If your employer is pressuring you to resign — through threats, unbearable working conditions, demotion, or simply telling you to “quit or be fired” — you have rights. In Ontario, a forced resignation is often treated as a dismissal in law. That means you may be owed the same compensation as someone who was fired.
What does "forced to resign" actually mean in law?
When an employer makes your working life so difficult that you feel you have no choice but to leave, the law calls this constructive dismissal. The legal principle is straightforward: if your employer’s conduct was serious enough to force a reasonable person to quit, the law treats it as if the employer fired you — even though you were the one who handed in the resignation.
Ontario courts have confirmed this repeatedly. As one court put it, a constructive dismissal occurs when an employer, without justification, substantially changes an essential term of the employment contract — or creates a hostile environment that any reasonable person would find intolerable.
Signs your employer is forcing you out
Employers do not always say “resign or be fired” outright. Many use subtler tactics. Watch for these warning signs:
Sudden demotion or pay cut
Your role, title, or salary is cut without your agreement or any real business reason.
Being sidelined or isolated
Removed from meetings, stripped of responsibilities, or excluded from your team without explanation.
Harassment or a toxic environment
Your manager belittles you, creates constant conflict, or allows a hostile atmosphere to continue unchecked.
Impossible performance targets
Set up to fail with unrealistic expectations, then threatened with termination for not meeting them.
Forced relocation
Transferred to a location far from home with no reasonable justification and no agreement from you.
Forced relocation
Transferred to a location far from home with no reasonable justification and no agreement from you.
What are you owed if you were constructively dismissed?

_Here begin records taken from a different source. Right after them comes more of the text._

-- ==== Sys2Proof/Tests/Slice0.lean ====
section
/-! SUPPORT. Tests against the spec's own vectors (95_test_vectors.md), and a witness for the hypotheses of every statement. -/

namespace Sys2Proof.Tests

open Sys2Proof Sys2Proof.Machine Sys2Proof.Safety

/-! ## Well-formedness (R91, R92, R105) and decoding (R92, R93) -/

theorem test_wf_refuses_upper_bits : wordWf 0b00010010#8 = false := by decide
theorem test_wf_refuses_opcode_zero : wordWf 0b00000000#8 = false := by decide
theorem test_wf_refuses_opcode_eleven : wordWf 0b00001011#8 = false := by decide
theorem test_wf_refuses_opcode_fifteen : wordWf 0b00001111#8 = false := by decide
theorem test_wf_refuses_maxLen_zero : Config.wf { maxLen := 0 } = false := by decide
theorem test_wf_refuses_maxLen_too_large : Config.wf { maxLen := 2147483648 } = false := by decide
theorem test_wf_accepts_defaults : Config.default.wf = true := by decide

/-- A decoder's answer, comparable. -/
def decoded (w : Byte) : Option Instr := (decode w).toOption

theorem test_decode_clear : decoded 0b00000001#8 = some .clear := by decide
theorem test_decode_scan : decoded 0b00000010#8 = some .scan := by decide
theorem test_decode_build : decoded 0b00000011#8 = some .build := by decide
theorem test_decode_gencode : decoded 0b00000100#8 = some .gencode := by decide
theorem test_decode_wrhdr : decoded 0b00000101#8 = some .wrhdr := by decide
theorem test_decode_encode : decoded 0b00000110#8 = some .encode := by decide
theorem test_decode_rdhdr : decoded 0b00000111#8 = some .rdhdr := by decide
theorem test_decode_decode : decoded 0b00001000#8 = some .decode := by decide
theorem test_decode_halt : decoded 0b00001001#8 = some .halt := by decide
theorem test_decode_drain : decoded 0b00001010#8 = some .drain := by decide

/-- V-CTL-2: a legal low nibble below nonzero upper bits is no command, nor is a reserved opcode. -/
theorem test_decode_refuses_reserved :
    [0x00#8, 0x0B#8, 0x0F#8, 0x10#8, 0x12#8, 0x81#8, 0xFF#8].map decoded = List.replicate 7 none := by decide

/-! ## Small states -/

/-- One step answers a next state with the property. -/
def nextIs (o : Host.Outcome State Fault Refusal) (p : State → Bool) : Bool :=
  match o with
  | .next t => p t
  | _       => false

/-- The host offers one word and has nothing else to do. -/
def offer (w : Byte) (s : State) : State := withScript [.issue w] s

/-- Data beats waiting in INQ, then one EOS beat whose data bits are 0xFF (V-SCAN-10). -/
def fed (bytes : List Byte) (s : State) : State := { s with inq := frame bytes 0xFF#8 }

/-- One data beat waiting. -/
def beat (d : Byte) (s : State) : State := { s with inq := [dataBeat d] }

/-- A phase, everything else as after reset. -/
def inPhase (p : Phase) : State := { State.reset with phase := p }

/-- A stream command in progress, everything else as after reset. -/
def running (c : Cur) : State := { State.reset with cur := c }

/-- "aaab" after SCAN (V-SCAN-1). -/
def scanned : State := { State.reset with
  phase := .scanned, freq := [(0x61, 3#32), (0x62, 1#32)]
  node := [(1, leafNode 0x61#8 3#32), (2, leafNode 0x62#8 1#32)], k := 2#9, nn := 2#10, total := 4#32 }

/-- "aaab" after BUILD (V-BUILD-1). -/
def builtC : State := { scanned with
  phase := .builtC, nn := 3#10
  node := [(1, ⟨0x61#8, 3#32, 3#9, 0#9, 0#9⟩), (2, ⟨0x62#8, 1#32, 3#9, 0#9, 0#9⟩), (3, ⟨0x00#8, 4#32, 0#9, 2#9, 1#9⟩)] }

/-- The same tree on the decompression path (V-BUILD-13). -/
def builtD : State := { builtC with phase := .builtD, freq := [] }

/-- "aaab" after GENCODE (V-GEN-1). -/
def coded : State := { builtC with
  phase := .coded, code := [(0x61, ⟨1#8, [true]⟩), (0x62, ⟨1#8, [false]⟩)] }

/-- "aaab", ENCODE in progress (P1). -/
def encoding : State := { coded with phase := .hdrWritten, cur := .encode }

/-- "aaab", DECODE in progress (V-DEC-1: REMAIN 4, PTR 3). -/
def decoding : State := { builtD with cur := .decode, remain := 4#32, ptr := 3#9 }

/-- One symbol, 9 times, after SCAN and after BUILD (V-BUILD-2). -/
def scannedZ : State := { State.reset with
  phase := .scanned, freq := [(0x7A, 9#32)], node := [(1, leafNode 0x7A#8 9#32)], k := 1#9, nn := 1#10, total := 9#32 }

def builtZ : State := { scannedZ with phase := .builtC, node := [(1, ⟨0x7A#8, 9#32, 0#9, 1#9, 1#9⟩)] }

def decodingZ : State := { builtZ with phase := .builtD, freq := [], cur := .decode, remain := 9#32, ptr := 1#9 }

/-- The leaves of "abracadabra" (V-SCAN-2) and its tree (V-BUILD-8). -/
def leavesAbra : Table Node :=
  [(1, leafNode 0x61#8 5#32), (2, leafNode 0x62#8 2#32), (3, leafNode 0x63#8 1#32), (4, leafNode 0x64#8 1#32),
   (5, leafNode 0x72#8 2#32)]

def treeAbra : Table Node :=
  [(1, ⟨0x61#8, 5#32, 9#9, 0#9, 0#9⟩), (2, ⟨0x62#8, 2#32, 7#9, 0#9, 0#9⟩), (3, ⟨0x63#8, 1#32, 6#9, 0#9, 0#9⟩),
   (4, ⟨0x64#8, 1#32, 6#9, 0#9, 0#9⟩), (5, ⟨0x72#8, 2#32, 7#9, 0#9, 0#9⟩), (6, ⟨0x00#8, 2#32, 8#9, 3#9, 4#9⟩),
   (7, ⟨0x00#8, 4#32, 8#9, 2#9, 5#9⟩), (8, ⟨0x00#8, 6#32, 9#9, 6#9, 7#9⟩), (9, ⟨0x00#8, 11#32, 0#9, 1#9, 8#9⟩)]

/-- RDHDR at record 2 of 2, record 1 having been byte value 0x62 (V-HDR-F4); the field's first four bytes are in. -/
def parsing : State := { running .rdhdr with
  hstage := 1#1, k := 2#9, hi := 2#9, hprev := 0x62#9, total := 1#32, node := [(1, leafNode 0x62#8 1#32)]
  hbuf := [0x63#8, 0x03#8, 0x00#8, 0x00#8] }

/-- RDHDR with three bytes of the K field. -/
def counting (b0 b1 : Byte) : State := { running .rdhdr with hprev := noRecordYet, hbuf := [b0, b1, 0x00#8] }

/-- A finite OUT_DEPTH. -/
def bounded (d : Nat) (s : State) : State := { s with cfg := { outDepth := some d } }

/-- A finite OUT_DEPTH and a full OUTQ. -/
def crowded (d : Nat) (s : State) : State := { bounded d s with outq := List.replicate d eosBeat }

/-- "aaab" before WRHDR, whose word is at the head of the script with `n` of its 14 beats pushed. -/
def waiting (d n : Nat) (as : List Action := []) : State :=
  withScript (.issue 0x05#8 :: as) { bounded d coded with sent := n }

/-! ## Single steps against the spec's vectors -/

/-- V-CTL-6: CLEAR leaves FAULTS alone. -/
theorem test_clear_keeps_faults :
    nextIs (exec .clear { State.reset with err := .sequence, faults := 0x28#8 }) (fun t => statusWord t == 0x00280000#32) := by
  decide

/-- V-CTL-7: after CLEAR every table word reads 0. -/
theorem test_clear_clears_tables :
    nextIs (exec .clear coded) (fun t => t.phase == .idle && architectedWord t 0x0161#16 == 0#32 &&
      architectedWord t 0x0403#16 == 0#32 && architectedWord t 0x0861#16 == 0#32 && architectedWord t 0x0004#16 == 0#32) := by
  decide

/-- V-SCAN-1: at the EOS the leaves are (61, 3) and (62, 1), PHASE is SCANNED. -/
theorem test_scan_seeds_aaab :
    nextIs (step (fed [] { running .scan with freq := [(0x61, 3#32), (0x62, 1#32)], total := 4#32 }))
      (fun t => statusWord t == 0x00000001#32 && t.node == scanned.node && t.k == 2#9 && t.nn == 2#10) := by
  decide +kernel

/-- V-SCAN-8: with MAX_LEN 3 the fourth beat is E_OVERFLOW, draining. -/
theorem test_scan_overflow :
    nextIs (step (beat 0x64#8 { running .scan with
        cfg := { maxLen := 3 }, freq := [(0x61, 1#32), (0x62, 1#32), (0x63, 1#32)], total := 3#32 }))
      (fun t => statusWord t == 0x004016A0#32 && t.freq == [] && t.total == 0#32) := by
  decide

/-- V-BUILD-1 and its NODE_LINK words. -/
theorem test_build_aaab :
    nextIs (exec .build scanned) (fun t => t.node == builtC.node && t.nn == 3#10 && t.phase == .builtC &&
      architectedWord t 0x0401#16 == 0x00000003#32 && architectedWord t 0x0403#16 == 0x00040400#32) := by
  decide +kernel

/-- V-BUILD-8: "abracadabra", with ties; NODE_LINK[8] is 0x001C0C09. -/
theorem test_build_abracadabra :
    nextIs (exec .build { scanned with node := leavesAbra, k := 5#9 })
      (fun t => t.node == treeAbra && t.nn == 9#10 && architectedWord t 0x0408#16 == 0x001C0C09#32) := by
  decide +kernel

/-- V-GEN-8: the codes of "abracadabra". -/
theorem test_gencode_abracadabra :
    nextIs (exec .gencode { builtC with node := treeAbra, k := 5#9 })
      (fun t => t.code == [(0x61, ⟨1#8, [false]⟩), (0x62, ⟨3#8, [true, true, false]⟩), (0x63, ⟨3#8, [true, false, false]⟩),
        (0x64, ⟨3#8, [true, false, true]⟩), (0x72, ⟨3#8, [true, true, true]⟩)]) := by
  decide +kernel

/-- V-GEN-2: K = 1, the code is 1; CODE_BITS word 0 is 0x80000000. -/
theorem test_gencode_single :
    nextIs (exec .gencode builtZ) (fun t => statusWord t == 0x00000005#32 &&
      architectedWord t 0x087A#16 == 1#32 && architectedWord t 0x13D0#16 == 0x80000000#32) := by
  decide +kernel

/-- V-ENC-1: the 14 header bytes of "aaab", no EOS. -/
theorem test_wrhdr_aaab :
    nextIs (exec .wrhdr coded) (fun t => statusWord t == 0x00000006#32 && t.outq == dataBeats
      [0x02#8, 0x00#8, 0x00#8, 0x00#8, 0x61#8, 0x03#8, 0x00#8, 0x00#8, 0x00#8, 0x62#8, 0x01#8, 0x00#8, 0x00#8, 0x00#8]) := by
  decide

/-- R67: with ENDIAN = big the four bytes of a field are reversed. -/
theorem test_wrhdr_big_endian :
    nextIs (exec .wrhdr { coded with cfg := { endian := .big } }) (fun t => t.outq.take 9 == dataBeats
      [0x00#8, 0x00#8, 0x00#8, 0x02#8, 0x61#8, 0x00#8, 0x00#8, 0x00#8, 0x03#8]) := by
  decide

/-- R73, R84 (b), with V-ENC-1's header of 14 beats: with OUT_DEPTH 14 and one beat in OUTQ the word waits, the host pops, and
the word is taken; with OUT_DEPTH 1 the header goes out beat by beat, and only its last beat (zero) gives the word up. -/
theorem test_wrhdr_waits_or_splits :
    nextIs (step { waiting 14 0 [.popOut] with outq := [eosBeat] }) (fun t => statusWord t == 0x00000005#32 &&
      t.outq == [] && t.host.script == [.issue 0x05#8] && nextIs (step t) (fun u => u.outq.length == 14 && u.host.script == [])) &&
    nextIs (step (waiting 1 4)) (fun t => t.outq == [⟨false, 0x61#8⟩] && statusWord t == 0x00000005#32 &&
      t.host.script == [.issue 0x05#8]) &&
    nextIs (step (waiting 1 13))
      (fun t => t.outq == [⟨false, 0x00#8⟩] && statusWord t == 0x00000006#32 && t.host.script == []) := by
  decide +kernel

/-- R185: 1110 pending at the EOS gives the byte E0 and EOS. -/
theorem test_encode_flush :
    nextIs (step (fed [] { encoding with acc := [true, true, true, false] }))
      (fun t => statusWord t == 0x00000000#32 && t.outq == [⟨false, 0xE0#8⟩, ⟨true, 0x00#8⟩] && t.code == []) := by
  decide

/-- V-ENC-2: the eighth bit completes the byte FF. -/
theorem test_encode_whole_byte :
    nextIs (step (beat 0x61#8 { encoding with acc := List.replicate 7 true }))
      (fun t => t.outq == [⟨false, 0xFF#8⟩] && t.acc == []) := by
  decide

/-- V-HDR-F4: byte value 0x61 after 0x62 is malformed at the record's last byte, draining. -/
theorem test_rdhdr_descending :
    nextIs (step (beat 0x00#8 { parsing with hbuf := [0x61#8, 0x03#8, 0x00#8, 0x00#8] }))
      (fun t => statusWord t == 0x001014A0#32 && t.node == [] && t.outq == []) := by
  decide

/-- R231 (a): the K field 00 01 00 00 reads as 256, FF FF FF FF as -1. -/
theorem test_rdhdr_count :
    nextIs (step (beat 0x00#8 (counting 0x00#8 0x01#8))) (fun t => t.k == 256#9 && t.hstage == 1#1 && t.hi == 1#9) &&
    nextIs (step (beat 0xFF#8 { counting 0xFF#8 0xFF#8 with hbuf := [0xFF#8, 0xFF#8, 0xFF#8] }))
      (fun t => statusWord t == 0x001014A0#32) := by
  decide

/-- V-DEC-1: E0 gives 61 61 61 62 and EOS; the block is draining. -/
theorem test_decode_aaab :
    nextIs (step (beat 0xE0#8 decoding)) (fun t => statusWord t == 0x000010A0#32 &&
      t.outq == [⟨false, 0x61#8⟩, ⟨false, 0x61#8⟩, ⟨false, 0x61#8⟩, ⟨false, 0x62#8⟩, ⟨true, 0x00#8⟩] && t.node == []) := by
  decide +kernel

/-- V-DEC-1: the five beats go out in one step with OUT_DEPTH 5; with OUT_DEPTH 4 the step waits for a pop, and with
OUT_DEPTH 3 for two, which lift its wait and take the first beats in the same step; a read between the two pops comes after it
(R74, R84 (b), R309, log 6). -/
theorem test_decode_waits :
    nextIs (step (beat 0xE0#8 (bounded 5 decoding))) (fun t => t.outq.length == 5 && t.inq == []) &&
    nextIs (step (beat 0xE0#8 (bounded 4 decoding))) (fun t => t == beat 0xE0#8 (bounded 4 decoding)) &&
    nextIs (step (withScript [.popOut] (beat 0xE0#8 (bounded 4 decoding))))
      (fun t => t.host.popped == [⟨false, 0x61#8⟩] && t.host.script == [] && t.phase == .idle && t.inq == [] &&
        t.outq == [⟨false, 0x61#8⟩, ⟨false, 0x61#8⟩, ⟨false, 0x62#8⟩, ⟨true, 0x00#8⟩]) &&
    nextIs (step (withScript [.popOut] (beat 0xE0#8 (bounded 3 decoding))))
      (fun t => t == withScript [.popOut] (beat 0xE0#8 (bounded 3 decoding))) &&
    nextIs (step (withScript [.popOut, .inspect 0x0001#16, .popOut] (beat 0xE0#8 (bounded 3 decoding))))
      (fun t => t.host.popped.length == 2 && t.outq.length == 3 && t.host.script == [.inspect 0x0001#16]) := by
  decide +kernel

/-- V-DEC-F1: an EOS at once is E_MALFORMED with an empty OUT frame. -/
theorem test_decode_too_short :
    nextIs (step (fed [] decoding)) (fun t => statusWord t == 0x00100400#32 && t.outq == [⟨true, 0x00#8⟩]) := by
  decide

/-- V-CTL-8: HALT keeps the tables. -/
theorem test_halt_keeps_tables :
    nextIs (exec .halt builtC) (fun t => statusWord t == 0x0000200F#32 && t.node == builtC.node && t.nn == 3#10) := by
  decide

/-- V-CTL-9: reset leaves HALTED. -/
theorem test_reset_leaves_halted :
    nextIs (step (withScript [.reset] (inPhase .halted))) (fun t => statusWord t == 0x00000000#32) := by
  decide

If your situation qualifies as constructive dismissal, you are entitled to the same things any dismissed employee would receive:
Termination pay (notice)
Under Ontario’s Employment Standards Act, you are owed a minimum of one week per year worked, up to eight weeks. Courts often award significantly more under common law — sometimes one month per year of service or beyond.
Severance pay
If you have worked five or more years and your employer’s payroll exceeds $2.5 million, you are also entitled to ESA severance pay on top of notice — up to 26 weeks.
Damages for bad faith
If your employer handled the situation in a particularly harsh or callous way — for example, by humiliating you or conducting a campaign to make your life miserable — you may be entitled to additional damages on top of your notice entitlement.
Human rights damages
If the forced resignation was connected to a protected ground — such as your age, disability, pregnancy, or race — you may have a separate claim under the Ontario Human Rights Code for additional compensation.
The most important rule: do not resign without a plan
This is critical. If you resign — even under pressure — without first understanding your rights and taking the right steps, you may unintentionally give up your right to claim constructive dismissal. How you leave, and what you say when you leave, matters enormously in law. Do not resign, do not sign anything, and do not agree to any departure package without speaking to an employment lawyer first.
What to do right now — step by step
(1) Document everything immediately.
Write down dates, conversations, and any incidents where you were pressured to leave. Save all emails, messages, and written notices. This evidence is the foundation of any claim you make later.
(2) Object in writing.
If your employer has changed your job or made it intolerable, send a written message — an email is fine — stating clearly that you do not accept the change and that you are working under protest. This protects your right to claim constructive dismissal while still employed.
(3) Do not sign any agreement.
If your employer offers you a separation package or asks you to sign a release, do not sign it on the spot. You are entitled to time to review it — and to get independent legal advice before signing anything.
(4) Speak with an employment lawyer
Before you do anything else. This is the single most important step. A lawyer can assess whether you have a constructive dismissal claim, tell you exactly what you are owed, and advise you on how to leave in a way that protects your rights. Most offer a free first consultation.
(5) Act within the time limits
In Ontario, you generally have two years from the date of the constructive dismissal to file a civil claim. Do not wait — the longer you delay, the harder it can become to prove the conduct and recover what you are owed.
A real scenario
Example: Maria has worked as a regional manager for eight years. After a new director joins the company, her responsibilities are quietly removed, she is left out of meetings she used to lead, and her team is reassigned without explanation. Her manager then tells her privately that “things might be easier for everyone if she moved on.” She feels she has no choice but to quit. Under Ontario law, Maria almost certainly has a constructive dismissal claim. If she resigns without first speaking to a lawyer and objecting in writing, she risks losing her right to pursue it.
Remember: Quitting under pressure is not the same as quitting voluntarily. Ontario law recognises that employees are sometimes left with no real choice. If your employer has made your job unbearable, you do not have to walk away with nothing. You may be owed months — or even years — of compensation.